Shares in the owner of Gloria Jean’s, Donut King and Brumby’s Bakery have tumbled to a five-year low following claims it is charging exorbitant fees that are running franchisees into the ground.
Gold Coast-based Retail Food Group is the country’s biggest food franchise operator and also boasts brands such as Crust Pizza, Pizza Capers, Michel’s Patisserie, Cafe2U, The Coffee Guy and Esquires Coffee.
Its shares plunged 26.14 per cent, or $1.15, to $3.25 on Monday following Fairfax Media reports at the weekend about the mistreatment of franchisees.
The investigation claims hundreds of franchisees are suffering under a brutal business model which includes crippling costs and a lack of support that has driven some to bankruptcy, destroyed marriages and led to systemic underpaying of staff wages.
One of the founders of Brumby’s, Michael Sherlock, was the bakery group’s managing director when RFG bought the franchise in 2007 – but he said he sold the last of his stake in several Brumby’s stores 18 months ago.
“The culture of the company has been destroyed and they have made it harder for franchisees to operate profitably,” he said.
“Many people are miserable.”
Mr Sherlock said he questions how many of RFG’s current 240 Brumby stores in Australia are “ghost stores”, where broke franchisees have walked away but RFG is still locked into paying rent.

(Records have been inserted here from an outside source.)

theorem execSpanReplayTimeout_core (i : SpdIx) (t : Time) (s : State) :
    ∃ next, execSpanReplayTimeout i t s = .next next ∧ next.core = (s.tick t).core := by
  refine ⟨_, rfl, ?_⟩
  apply State.event_core
  intro g
  (repeat' split) <;> first | rfl | (simp; done) | (simp only [State.core, Core.mk.injEq] <;> simp [↓core_held, ↓core_mk, core_eqs]; done)

theorem execSpanDownTimeout_core (i : SpdIx) (t : Time) (s : State) :
    ∃ next, execSpanDownTimeout i t s = .next next ∧ next.core = (s.tick t).core := by
  refine ⟨_, rfl, ?_⟩
  apply State.event_core
  intro g
  (repeat' split) <;> first | rfl | (simp; done) | (simp only [State.core, Core.mk.injEq] <;> simp [↓core_held, ↓core_mk, core_eqs]; done)

theorem execSpanRxSilence_core (i : SpdIx) (t : Time) (s : State) :
    ∃ next, execSpanRxSilence i t s = .next next ∧ next.core = (s.tick t).core := by
  refine ⟨_, rfl, ?_⟩
  apply State.event_core
  intro g
  (repeat' split) <;> first | rfl | (simp; done) | (simp only [State.core, Core.mk.injEq] <;> simp [↓core_held, ↓core_mk, core_eqs]; done)

theorem execTrainBlockReceived_core (i : SpdIx) (locked : BitVec 16) (b : BitVec 2570) (t : Time) (s : State) :
    ∃ next, execTrainBlockReceived i locked b t s = .next next ∧ next.core = (s.tick t).core := by
  refine ⟨_, rfl, ?_⟩
  apply State.event_core
  intro g
  (repeat' split) <;> first | rfl | (simp; done) | (simp only [State.core, Core.mk.injEq] <;> simp [↓core_held, ↓core_mk, core_eqs]; done)

theorem execTrainingTimeout_core (i : SpdIx) (t : Time) (s : State) :
    ∃ next, execTrainingTimeout i t s = .next next ∧ next.core = (s.tick t).core := by
  refine ⟨_, rfl, ?_⟩
  apply State.event_core
  intro g
  (repeat' split) <;> first | rfl | (simp; done) | (simp only [State.core, Core.mk.injEq] <;> simp [↓core_held, ↓core_mk, core_eqs]; done)

theorem execTrainRefuseExpiry_core (i : SpdIx) (t : Time) (s : State) :
    ∃ next, execTrainRefuseExpiry i t s = .next next ∧ next.core = (s.tick t).core := by
  refine ⟨_, rfl, ?_⟩
  apply State.event_core
  intro g
  (repeat' split) <;> first | rfl | (simp; done) | (simp only [State.core, Core.mk.injEq] <;> simp [↓core_held, ↓core_mk, core_eqs]; done)

theorem execMemberExcluded_core (w : Fin 16) (t : Time) (s : State) :
    ∃ next, execMemberExcluded w t s = .next next ∧ next.core = (s.tick t).core := by
  refine ⟨_, rfl, ?_⟩
  apply State.event_core
  intro g
  (repeat' split) <;> first | rfl | (simp; done) | (simp only [State.core, Core.mk.injEq] <;> simp [↓core_held, ↓core_mk, core_eqs]; done)

theorem execSpdDoubt_core (i : SpdIx) (cause : Nat) (t : Time) (s : State) :
    ∃ next, execSpdDoubt i cause t s = .next next ∧ next.core = (s.tick t).core := by
  refine ⟨_, rfl, ?_⟩
  apply State.event_core
  intro g
  (repeat' split) <;> first | rfl | (simp; done) | (simp only [State.core, Core.mk.injEq] <;> simp [↓core_held, ↓core_mk, core_eqs]; done)

theorem execShowSpan_core (spd : Nat) (ln : Ln) (s : State) :
    ∃ next, execShowSpan spd ln s = .next next ∧ next.core = (s.tick ln.t).core := by
  refine ⟨_, rfl, ?_⟩
  apply State.judged_core
  intro u
  (repeat' split) <;> first | rfl | (simp; done) | (simp only [State.core, Core.mk.injEq] <;> simp [↓core_held, ↓core_mk, core_eqs]; done)

theorem execRetrainSpan_core (spd : Nat) (ln : Ln) (s : State) :
    ∃ next, execRetrainSpan spd ln s = .next next ∧ next.core = (s.tick ln.t).core := by
  refine ⟨_, rfl, ?_⟩
  apply State.judged_core
  intro u
  (repeat' split) <;> first | rfl | (simp; done) | (simp only [State.core, Core.mk.injEq] <;> simp [↓core_held, ↓core_mk, core_eqs]; done)

theorem execShowFlock_core (ln : Ln) (s : State) :
    ∃ next, execShowFlock ln s = .next next ∧ next.core = (s.tick ln.t).core := by
  refine ⟨_, rfl, ?_⟩
  apply State.judged_core
  intro u
  (repeat' split) <;> first | rfl | (simp; done) | (simp only [State.core, Core.mk.injEq] <;> simp [↓core_held, ↓core_mk, core_eqs]; done)

theorem execSetFlock_core (id : BitVec 32) (wafer : Nat) (members : List Nat) (ln : Ln) (s : State) :
    ∃ next, execSetFlock id wafer members ln s = .next next ∧ next.core = (s.tick ln.t).core := by
  refine ⟨_, rfl, State.judged_core _ _ _ _ _ fun u => State.inRange_core _ _ _ _ _ _ _ ?_⟩
  split
  · simp
  · split
    · simp
    · rename_i h
      rw [State.ok_core]
      exact setFlash_core _ (flashTakes_frozen h)

theorem State.storePort_core (s : State) (ned port : Nat) (p : Port) (ptp : Bool) (h : s.frozen = false) :
    (s.storePort ned port p ptp).core = s.core := setFlash_core _ h

theorem execAdmission_core (k : NedIx) (f : FrameIn) (t : Time) (s : State) :
    ∃ next, execAdmission k f t s = .next next ∧ next.core = (s.tick t).core := by
  refine ⟨_, rfl, ?_⟩
  apply State.event_core
  intro g
  (repeat' split) <;> first | rfl | (simp; done) | (simp only [State.core, Core.mk.injEq] <;> simp [↓core_held, ↓core_mk, core_eqs]; done)

theorem execGroupVerdict_core (k : NedIx) (fid : Nat) (group : GroupRead) (t : Time) (s : State) :
    ∃ next, execGroupVerdict k fid group t s = .next next ∧ next.core = (s.tick t).core := by
  refine ⟨_, rfl, ?_⟩
  apply State.event_core
  intro g
  (repeat' split) <;> first | rfl | (simp; done) | (simp only [State.core, Core.mk.injEq] <;> simp [↓core_held, ↓core_mk, core_eqs]; done)

theorem execFcsVerdict_core (k : NedIx) (fid : Nat) (good : Bool) (t : Time) (s : State) :
    ∃ next, execFcsVerdict k fid good t s = .next next ∧ next.core = (s.tick t).core := by
  refine ⟨_, rfl, ?_⟩
  apply State.event_core
  intro g
  (repeat' split) <;> first | rfl | (simp; done) | (simp only [State.core, Core.mk.injEq] <;> simp [↓core_held, ↓core_mk, core_eqs]; done) | (simp; rfl) | (simp; simp only [State.core, Core.mk.injEq] <;> simp [↓core_held, ↓core_mk, core_eqs]; done) | (dsimp only; simp; done) | (simp (disch := (intros; (repeat' split) <;> (first | rfl | (simp; done) | (simp only [State.core, Core.mk.injEq] <;> simp [↓core_held, ↓core_mk, core_eqs]; done) | (simp; rfl) | (simp; simp only [State.core, Core.mk.injEq] <;> simp [↓core_held, ↓core_mk, core_eqs]; done)))); done) | (dsimp only; simp (disch := (intros; (repeat' split) <;> (first | rfl | (simp; done) | (simp only [State.core, Core.mk.injEq] <;> simp [↓core_held, ↓core_mk, core_eqs]; done) | (simp; rfl) | (simp; simp only [State.core, Core.mk.injEq] <;> simp [↓core_held, ↓core_mk, core_eqs]; done)))); done) | (simp (disch := (intros; (repeat' split) <;> (first | rfl | (simp; done) | (simp only [State.core, Core.mk.injEq] <;> simp [↓core_held, ↓core_mk, core_eqs]; done) | (simp; rfl) | (simp; simp only [State.core, Core.mk.injEq] <;> simp [↓core_held, ↓core_mk, core_eqs]; done)))); rfl) | (simp (disch := (intros; (repeat' split) <;> (first | rfl | (simp; done) | (simp only [State.core, Core.mk.injEq] <;> simp [↓core_held, ↓core_mk, core_eqs]; done) | (simp; rfl) | (simp; simp only [State.core, Core.mk.injEq] <;> simp [↓core_held, ↓core_mk, core_eqs]; done)))); simp only [State.core, Core.mk.injEq] <;> simp [↓core_held, ↓core_mk, core_eqs]; done) | (dsimp only; simp (disch := (intros; (repeat' split) <;> (first | rfl | (simp; done) | (simp only [State.core, Core.mk.injEq] <;> simp [↓core_held, ↓core_mk, core_eqs]; done) | (simp; rfl) | (simp; simp only [State.core, Core.mk.injEq] <;> simp [↓core_held, ↓core_mk, core_eqs]; done)))); simp only [State.core, Core.mk.injEq] <;> simp [↓core_held, ↓core_mk, core_eqs]; done)

theorem execFrameTail_core (k : NedIx) (fid : Nat) (t : Time) (s : State) :
    ∃ next, execFrameTail k fid t s = .next next ∧ next.core = (s.tick t).core := by
  refine ⟨_, rfl, ?_⟩
  apply State.event_core
  intro g
  (repeat' split) <;> first | rfl | (simp; done) | (simp only [State.core, Core.mk.injEq] <;> simp [↓core_held, ↓core_mk, core_eqs]; done) | (simp; rfl) | (simp; simp only [State.core, Core.mk.injEq] <;> simp [↓core_held, ↓core_mk, core_eqs]; done) | (dsimp only; simp; done) | (simp (disch := (intros; (repeat' split) <;> (first | rfl | (simp; done) | (simp only [State.core, Core.mk.injEq] <;> simp [↓core_held, ↓core_mk, core_eqs]; done) | (simp; rfl) | (simp; simp only [State.core, Core.mk.injEq] <;> simp [↓core_held, ↓core_mk, core_eqs]; done)))); done) | (dsimp only; simp (disch := (intros; (repeat' split) <;> (first | rfl | (simp; done) | (simp only [State.core, Core.mk.injEq] <;> simp [↓core_held, ↓core_mk, core_eqs]; done) | (simp; rfl) | (simp; simp only [State.core, Core.mk.injEq] <;> simp [↓core_held, ↓core_mk, core_eqs]; done)))); done) | (simp (disch := (intros; (repeat' split) <;> (first | rfl | (simp; done) | (simp only [State.core, Core.mk.injEq] <;> simp [↓core_held, ↓core_mk, core_eqs]; done) | (simp; rfl) | (simp; simp only [State.core, Core.mk.injEq] <;> simp [↓core_held, ↓core_mk, core_eqs]; done)))); rfl) | (simp (disch := (intros; (repeat' split) <;> (first | rfl | (simp; done) | (simp only [State.core, Core.mk.injEq] <;> simp [↓core_held, ↓core_mk, core_eqs]; done) | (simp; rfl) | (simp; simp only [State.core, Core.mk.injEq] <;> simp [↓core_held, ↓core_mk, core_eqs]; done)))); simp only [State.core, Core.mk.injEq] <;> simp [↓core_held, ↓core_mk, core_eqs]; done) | (dsimp only; simp (disch := (intros; (repeat' split) <;> (first | rfl | (simp; done) | (simp only [State.core, Core.mk.injEq] <;> simp [↓core_held, ↓core_mk, core_eqs]; done) | (simp; rfl) | (simp; simp only [State.core, Core.mk.injEq] <;> simp [↓core_held, ↓core_mk, core_eqs]; done)))); simp only [State.core, Core.mk.injEq] <;> simp [↓core_held, ↓core_mk, core_eqs]; done)

theorem execSpeculationAbort_core (k : NedIx) (fid : Nat) (t : Time) (s : State) :
    ∃ next, execSpeculationAbort k fid t s = .next next ∧ next.core = (s.tick t).core := by
  refine ⟨_, rfl, ?_⟩
  apply State.event_core
  intro g
  (repeat' split) <;> first | rfl | (simp; done) | (simp only [State.core, Core.mk.injEq] <;> simp [↓core_held, ↓core_mk, core_eqs]; done) | (simp; rfl) | (simp; simp only [State.core, Core.mk.injEq] <;> simp [↓core_held, ↓core_mk, core_eqs]; done) | (dsimp only; simp; done) | (simp (disch := (intros; (repeat' split) <;> (first | rfl | (simp; done) | (simp only [State.core, Core.mk.injEq] <;> simp [↓core_held, ↓core_mk, core_eqs]; done) | (simp; rfl) | (simp; simp only [State.core, Core.mk.injEq] <;> simp [↓core_held, ↓core_mk, core_eqs]; done)))); done) | (dsimp only; simp (disch := (intros; (repeat' split) <;> (first | rfl | (simp; done) | (simp only [State.core, Core.mk.injEq] <;> simp [↓core_held, ↓core_mk, core_eqs]; done) | (simp; rfl) | (simp; simp only [State.core, Core.mk.injEq] <;> simp [↓core_held, ↓core_mk, core_eqs]; done)))); done) | (simp (disch := (intros; (repeat' split) <;> (first | rfl | (simp; done) | (simp only [State.core, Core.mk.injEq] <;> simp [↓core_held, ↓core_mk, core_eqs]; done) | (simp; rfl) | (simp; simp only [State.core, Core.mk.injEq] <;> simp [↓core_held, ↓core_mk, core_eqs]; done)))); rfl) | (simp (disch := (intros; (repeat' split) <;> (first | rfl | (simp; done) | (simp only [State.core, Core.mk.injEq] <;> simp [↓core_held, ↓core_mk, core_eqs]; done) | (simp; rfl) | (simp; simp only [State.core, Core.mk.injEq] <;> simp [↓core_held, ↓core_mk, core_eqs]; done)))); simp only [State.core, Core.mk.injEq] <;> simp [↓core_held, ↓core_mk, core_eqs]; done) | (dsimp only; simp (disch := (intros; (repeat' split) <;> (first | rfl | (simp; done) | (simp only [State.core, Core.mk.injEq] <;> simp [↓core_held, ↓core_mk, core_eqs]; done) | (simp; rfl) | (simp; simp only [State.core, Core.mk.injEq] <;> simp [↓core_held, ↓core_mk, core_eqs]; done)))); simp only [State.core, Core.mk.injEq] <;> simp [↓core_held, ↓core_mk, core_eqs]; done)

He said he knew one store in Warwick, Queensland, has been vacant in the past two years, but RFG is still paying the rent.
RFG has denied all accusations.
“We reject this assertion and reiterate the fact that our success depends on the success of our franchise partners,” the company said in a statement.
RFG said it had rolled out a number of measures to improve store performance while bolstering resources to support the brands.
The company is also reviewing its entire business to see if “our franchise model remains appropriate for a retail market which remains challenging”.
Managing director Andre Nell launched the review earlier this year.
The company said it takes its responsibility around wage compliance seriously and had been “educating” franchise partners for some time about their employer obligations.
Fairfax on Monday claimed that RFG had warned franchisees not to air complaints publicly.
Vertium Asset Management equity analyst Daniel Mueller said a number of RFG brands were located in shopping centres that were rolling out eateries, restaurants and cafes to lure more customers.
Not only were RFG’s brands facing that pressure, he said, but he believed they have too many brands that overlap.
“They have so many cafe brands and two pizza brands; there would be cannibalisation,” he said.
“Consolidating would be one way of reducing costs and simplifying the business.”